# TODO:

1. IV APPROACH
2. PART 4 PLOTTING
3. PART 4 EFFECT REMOVAL

## Macro 2: Problem Sheet 1

### Exercise 1

> **Remark 1.** This notebook is structured as follows. First I define all necessary functions in a sort of abstract fashion. Then at the very end I call all functions to produce numerical results and plots.

> **Remark 2.** Either our data management contains errors or the data is not suitable for our analysis since many estimation steps need a subset of the data that is empty. See section [*Remark on the data*](#remark-on-the-data).

In [1]:
from pathlib import Path
from functools import partial

import numpy as np
import pandas as pd
import seaborn as sns
import matplotlib.pyplot as plt

from statsmodels.formula.api import ols
from joblib import Parallel
from joblib import delayed

In [2]:
DATA_PATH = Path("data/CNEF_PSID")

### Functions

In [3]:
def compose(f, g):
    """Composition of two functins.
    
    h(x) := f(g(x)) for all x
    
    """
    h = lambda x: f(g(x))
    return h

In [4]:
def get_yearly_variables(year):
    """Returns list and dict of relevant columns given year.
    
    Convert variables names to year specific names. For example instead
    of 'x11102' writes 'x1110285' for the year '85. Additionally add
    variable name for individual id.
    
    For details on variable names and more information seek the
    codebook: https://www.cnefdata.org/documentation/codebooks
    
    
    Args:
        year (int): Year. (Write 85 for 1985.)
        
    Returns:
        as_list (list): List of variable names.
        as_dict (dict): Dict of variable name translation to human
            readable form.
    
    """
    variables = {
        "x11102": "household",
        "i11102": "income",
        "d11105": "relationship_to_head",
        "d11101": "age",
        "d11109": "education",
        "e11101": "hours",
    }
    as_dict = {f"{key}{year}": value for key, value in variables.items()}
    as_dict = dict(as_dict, **{"x11101ll": "individual"})
    as_list = [f"{key}{year}" for key in variables.keys()]
    as_list.append("x11101ll")
    return as_dict, as_list

In [5]:
def load_data_given_year(year):
    """Load data and assign new columns given year.
    
    This already does some steps described in part 2 of exercise 1.
    
    Args:
        year (int): Year. (Write 85 for 1985.)
        
    Returns:
        df (pd.DataFrame): Data frame with columss
    
    """
    cols_mapper, cols = get_yearly_variables(year)
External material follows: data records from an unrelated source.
-- ==== Sys2Proof/Machine/Agents.lean ====
section
/-! DEFINITION. What each agent does when it is its turn (10_state.md R20, R27; 20_memory.md R57; 70_reset_and_hazards.md
R260). -/

namespace Sys2Proof.Machine

/-- The host's turn. A held access is performed once BUSY is 0 and otherwise gives the host no step (R57); with none
held, the host presents its next access, which is performed at once or begins to hold. -/
def hostStep (s : State) : State :=
  match s.held with
  | some a => if holds s.block a then s else perform { s with held := none } a
  | none =>
    match s.script with
    | [] => s
    | a :: rest =>
      if holds s.block a then { s with held := some a, script := rest }
      else perform { s with script := rest } a

/-- The unit's step, completion (R27): the command in PEND is completed by its rule, an illegal one by R232. -/
def unitStep (s : State) : StepOutcome :=
  match decode s.block.pend with
  | .ok i => exec i s
  | .error why => completeIllegal s why

/-- Reset (R260): every register gets the value of R32; the command in flight and the held access are abandoned. The
accesses that the host has not yet presented, and what it has read, are the host's. -/
def resetStep (s : State) : State := { s with block := Block.reset s.params, held := none }

/-- One turn. The unit's step is enabled exactly when BUSY is 1 (R27); its turn passes where it is not enabled. -/
def takeTurn (t : Turn) (s : State) : StepOutcome :=
  match t with
  | .host => .next (hostStep s)
  | .unit => if s.block.status.busy then unitStep s else .next s
  | .reset => .next (resetStep s)

/-- Whose turn it is where `sched` says nothing: the unit's while a command is in flight, so that every command
completes (R270), and else the host's. -/
def enabledTurn (s : State) : Turn := if s.block.status.busy then .unit else .host

end Sys2Proof.Machine
end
    df = pd.read_stata(DATA_PATH / f"pequiv{year}.dta", columns=cols)

    df = df.rename(columns=cols_mapper)
    df = df.set_index(["household", "individual"])
    df = df.dropna(how="all")
    df = df.assign(
        **{
            "year": year,
            "relationship_to_head": df.relationship_to_head.str.split(" ").apply(
                lambda s: s[0]
            ),
        }
    )
    df = df.convert_dtypes()
    return df

In [6]:
def clean_data(df):
    """Clean data frame.
    
    This does most steps described in part 2 of exercise 1.
    
    Args:
        df (pd.DataFrame): Frame produced by :func:`load_data_given_year`.
        
    Returns:
        df (pd.DataFrame): Cleaned data frame.
    
    """
    TEN_PERCENT_OF_ANNUAL_FULLTIME_HOURS = 208

    df = df.query("relationship_to_head in ['head', 'partner']")
    df = df.assign(
        **{
            "is_single": df.relationship_to_head.groupby("household").transform(
                lambda x: set(x) != {"head", "partner"}
            )
        }
    )
    df = df.query("is_single == False")

    total = df.groupby(by="household")[["hours", "income"]].sum()
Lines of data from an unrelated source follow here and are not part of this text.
-- ==== Sys2Proof/Safety.lean ====
section
/-! DEFINITION. The terms in which statements about the machine are made: the invariant of its states, what it is for a
command to complete, and the bits that the counters and the power-of-two unit speak of. -/

namespace Sys2Proof.Machine

/-- At most one of OVF, DBZ and ILL is set (60_exceptions.md R233). -/
def Status.AtMostOneCondition (f : Status) : Prop :=
  ¬(f.ovf = true ∧ f.dbz = true) ∧ ¬(f.ovf = true ∧ f.ill = true) ∧ ¬(f.dbz = true ∧ f.ill = true)

/-- While a command is in flight, the latches equal the operand registers (10_state.md R29). -/
def Block.LatchesMatch {p : Params} (b : Block p) : Prop :=
  b.status.busy = true → b.lopa = b.opa ∧ b.lopb = b.opb

/-- The states that runs from reset can reach satisfy this: the latches match (R29), at most one condition is recorded
(R233), and a read of STATUS is never held (R57). -/
structure State.Consistent (s : State) : Prop where
  latches : s.block.LatchesMatch
  conditions : s.block.status.AtMostOneCondition
  heldNotStatusRead : ∀ a, s.held = some a → isStatusRead a = false

/-- The same machine with other latched operands (10_state.md R26). -/
def State.withLatches (s : State) (a b : Wide s.params) : State :=
  s.withBlock { s.block with lopa := a, lopb := b }

/-- `v` is a power of two. -/
def IsPowerOfTwo (v : Nat) : Prop := ∃ k, v = 2 ^ k

/-- The next step is a reset (70_reset_and_hazards.md R260). -/
def State.ResetNext (s : State) : Prop := s.sched.head? = some .reset

/-- The two machines' blocks agree on every register but RES, REM and STATUS, which are all that a completion writes
(10_state.md R27). -/
def Block.SameButResults {p : Params} (b b' : Block p) : Prop :=
  b'.opa = b.opa ∧ b'.opb = b.opb ∧ b'.pend = b.pend ∧ b'.lopa = b.lopa ∧ b'.lopb = b.lopb

/-- The completion of `i` in `s` answers a next state whose RES is `res` and OVF `ovf`, whose BUSY, DBZ and ILL are 0,
and which is otherwise `s`: REM, every other register, and the host at the port. -/
def Completes (i : Instr) (s : State) (res : Nat) (ovf : Bool) : Prop :=
  ∃ b : Block s.params, exec i s = .next (s.withBlock b) ∧ b.res.toNat = res ∧
    b.status = { busy := false, ovf := ovf, dbz := false, ill := false } ∧ b.rem = s.block.rem ∧
    s.block.SameButResults b

/-- The completion of the division `i` in `s` answers a next state with that quotient in RES and that remainder in REM,
every bit of STATUS 0, and which is otherwise `s`. -/
def CompletesDivision (i : Instr) (s : State) (quotient remainder : Nat) : Prop :=
  ∃ b : Block s.params, exec i s = .next (s.withBlock b) ∧ b.res.toNat = quotient ∧ b.rem.toNat = remainder ∧
    b.status = { busy := false, ovf := false, dbz := false, ill := false } ∧ s.block.SameButResults b

/-- The completion of the division `i` in `s` answers a next state that is `s` but for STATUS, where DBZ alone is 1
(60_exceptions.md R231). -/
def SignalsDbz (i : Instr) (s : State) : Prop :=
  exec i s = .next (s.withBlock
    { s.block with status := { busy := false, ovf := false, dbz := true, ill := false } })

/-- `k` is the index of the highest one bit of `v` (00_scope.md R11). -/
def IsHighestOne (v k : Nat) : Prop := v.testBit k = true ∧ ∀ j, k < j → v.testBit j = false

/-- `k` is the index of the lowest one bit of `v` (00_scope.md R11). -/
def IsLowestOne (v k : Nat) : Prop := v.testBit k = true ∧ ∀ j, j < k → v.testBit j = false

/-- `q` is the least power of two that is not below `a` (45_rotate_count.md R198). -/
def IsLeastPowerOfTwo (a q : Nat) : Prop := IsPowerOfTwo q ∧ a ≤ q ∧ ∀ k, a ≤ 2 ^ k → q ≤ 2 ^ k

end Sys2Proof.Machine
end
    df = df.query("relationship_to_head == 'head'")
    df = df.reset_index(level="individual")
    df = df.assign(**{"income": total.income, "hours": total.hours})
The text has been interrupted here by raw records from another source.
/-- R237 and R238 over the commands they speak of. ADD, SUB and MUL: `overflowing_*` gives RES with the flag,
`checked_*` RES where the exact result fits and else nothing, `saturating_*` the exact result clamped, the bare operator
RES or the panic on overflow. SHL and SHR: the bare operator alike. DIVREM and DIVU: `checked_*` gives nothing and the
bare operator panics exactly on a zero divisor, and both else give RES. NPOW2: the checked and the panicking form. -/
def Obligations.HostPoliciesFollowTheFlag : Prop :=
  ∀ s : State,
    (∃ b : Block s.params, exec .add s = .next (s.withBlock b) ∧
      b.res.toNat = (s.block.lopa.toNat + s.block.lopb.toNat) % 2 ^ s.params.w ∧
      overflowingPolicy b = (b.res, decide (2 ^ s.params.w ≤ s.block.lopa.toNat + s.block.lopb.toNat)) ∧
      checkedPolicy b = (if 2 ^ s.params.w ≤ s.block.lopa.toNat + s.block.lopb.toNat then none else some b.res) ∧
      (saturatingUpPolicy b).toNat = min (s.block.lopa.toNat + s.block.lopb.toNat) (2 ^ s.params.w - 1) ∧
      barePolicy .add b = (if 2 ^ s.params.w ≤ s.block.lopa.toNat + s.block.lopb.toNat then .overflowPanic .add
        else .value b.res)) ∧
    (∃ b : Block s.params, exec .sub s = .next (s.withBlock b) ∧
      b.res.toNat = (((s.block.lopa.toNat : Int) - s.block.lopb.toNat) % 2 ^ s.params.w).toNat ∧
      overflowingPolicy b = (b.res, decide (s.block.lopa.toNat < s.block.lopb.toNat)) ∧
      checkedPolicy b = (if s.block.lopa.toNat < s.block.lopb.toNat then none else some b.res) ∧
      (saturatingDownPolicy b).toNat = s.block.lopa.toNat - s.block.lopb.toNat ∧
      barePolicy .sub b = (if s.block.lopa.toNat < s.block.lopb.toNat then .overflowPanic .sub else .value b.res)) ∧
    (∃ b : Block s.params, exec .mul s = .next (s.withBlock b) ∧
      b.res.toNat = s.block.lopa.toNat * s.block.lopb.toNat % 2 ^ s.params.w ∧
      overflowingPolicy b = (b.res, decide (2 ^ s.params.w ≤ s.block.lopa.toNat * s.block.lopb.toNat)) ∧
      checkedPolicy b = (if 2 ^ s.params.w ≤ s.block.lopa.toNat * s.block.lopb.toNat then none else some b.res) ∧
      (saturatingUpPolicy b).toNat = min (s.block.lopa.toNat * s.block.lopb.toNat) (2 ^ s.params.w - 1) ∧
      barePolicy .mul b = (if 2 ^ s.params.w ≤ s.block.lopa.toNat * s.block.lopb.toNat then .overflowPanic .mul
        else .value b.res)) ∧
    (∃ b : Block s.params, exec .shl s = .next (s.withBlock b) ∧
      b.res.toNat = s.block.lopa.toNat * 2 ^ s.block.lopb.toNat % 2 ^ s.params.w ∧
      barePolicy .shl b = (if s.params.w ≤ s.block.lopb.toNat then .overflowPanic .shl else .value b.res)) ∧
    (∃ b : Block s.params, exec .shr s = .next (s.withBlock b) ∧
      b.res.toNat = s.block.lopa.toNat / 2 ^ s.block.lopb.toNat ∧
      barePolicy .shr b = (if s.params.w ≤ s.block.lopb.toNat then .overflowPanic .shr else .value b.res)) ∧
    (∃ b : Block s.params, exec .divrem s = .next (s.withBlock b) ∧
      (s.block.lopb.toNat ≠ 0 → b.res.toNat = s.block.lopa.toNat / s.block.lopb.toNat) ∧
      checkedPolicy b = (if s.block.lopb.toNat = 0 then none else some b.res) ∧
      barePolicy .divrem b = (if s.block.lopb.toNat = 0 then .zeroDivisorPanic .divrem else .value b.res)) ∧
    (∃ b : Block s.params, exec .divu s = .next (s.withBlock b) ∧
      (limbNat s.block.lopb 0 ≠ 0 → b.res.toNat = s.block.lopa.toNat / limbNat s.block.lopb 0) ∧
      checkedPolicy b = (if limbNat s.block.lopb 0 = 0 then none else some b.res) ∧
      barePolicy .divu b = (if limbNat s.block.lopb 0 = 0 then .zeroDivisorPanic .divu else .value b.res)) ∧
    (∃ b : Block s.params, exec .npow2 s = .next (s.withBlock b) ∧
      (s.block.lopa.toNat ≤ 2 ^ (s.params.w - 1) → IsLeastPowerOfTwo s.block.lopa.toNat b.res.toNat) ∧
      checkedNextPowerOfTwo b = (if 2 ^ (s.params.w - 1) < s.block.lopa.toNat then none else some b.res) ∧
      barePolicy .npow2 b = (if 2 ^ (s.params.w - 1) < s.block.lopa.toNat then .overflowPanic .npow2
        else .value b.res))
end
    df = df.query("25 <= age < 56")
    df = df.query("hours >= @TEN_PERCENT_OF_ANNUAL_FULLTIME_HOURS")
    df = df.query("income > 0")

    df = df.assign(**{"income": np.log(df.income)})

    df = df.drop(["relationship_to_head", "is_single", "hours"], axis=1)
    df = df.astype(
        {
            "income": float,
            "education": "category",
            "age": "category",
            "year": "category",
        }
    )
    df = df.set_index("age", append=True)
    df = df.dropna(how="any")
    return df

In [7]:
def load_and_clean_data(n_jobs=1, load_from_disc=False):
    """Load, clean and merge data for years 1980 to 1997.
    
    Since loading and cleaning the data is time consuming there is
    a check if the clean data is already available.
    
    Args:
        n_jobs (int): Number of cores to use for parallelized data cleaning.
        load_from_disc (bool): Should the dataset be loaded from disc if available.
            Default False.
    
    Returns:
        df (pd.DataFrame): Cleaned and merged data frame with index ['household', 'year']
            and columns 'income', 'age', 'education' and 'work'. Column 'income' is float
            while all other columns are category.
    
    """
    clean_data_path = DATA_PATH / "clean_data.csv"
    if load_from_disc and clean_data_path.exists():
        df = pd.read_csv(clean_data_path)
    else:
        _load_and_clean = compose(clean_data, load_data_given_year)
        dfs = Parallel(n_jobs, prefer="processes")(
            delayed(_load_and_clean)(year) for year in range(80, 98)
        )
        df = pd.concat(dfs).sort_index().reset_index()
        
    df = df.drop_duplicates(subset=["household", "age"], keep="first")
    return df

In [8]:
def fit_dummy_regression(df):
    """Fit dummy regression on data in df.
    
    In the formula object C() tells statsmodels to use the variable as
    categorical variable.
    
    """
    model = ols("income ~ C(year) + C(age) + C(education)", data=df)
    model = model.fit()
    return model

In [9]:
def estimate_quantities_approach_4(df):
    """Estimate quantities using approach in part 4.
    
    Args:
        df (pd.DataFrame): Cleaned data with residuals.
    
    Returns:
        quantities (pd.DataFrame): Estimates of rho, sigma_eps^2 and sigma_mu_tau^2.
        var (pd.DataFrame): Sample variances.

    """
    var = df.query("age in [25, 40, 55]")[["age", "residuals"]].groupby("age").var()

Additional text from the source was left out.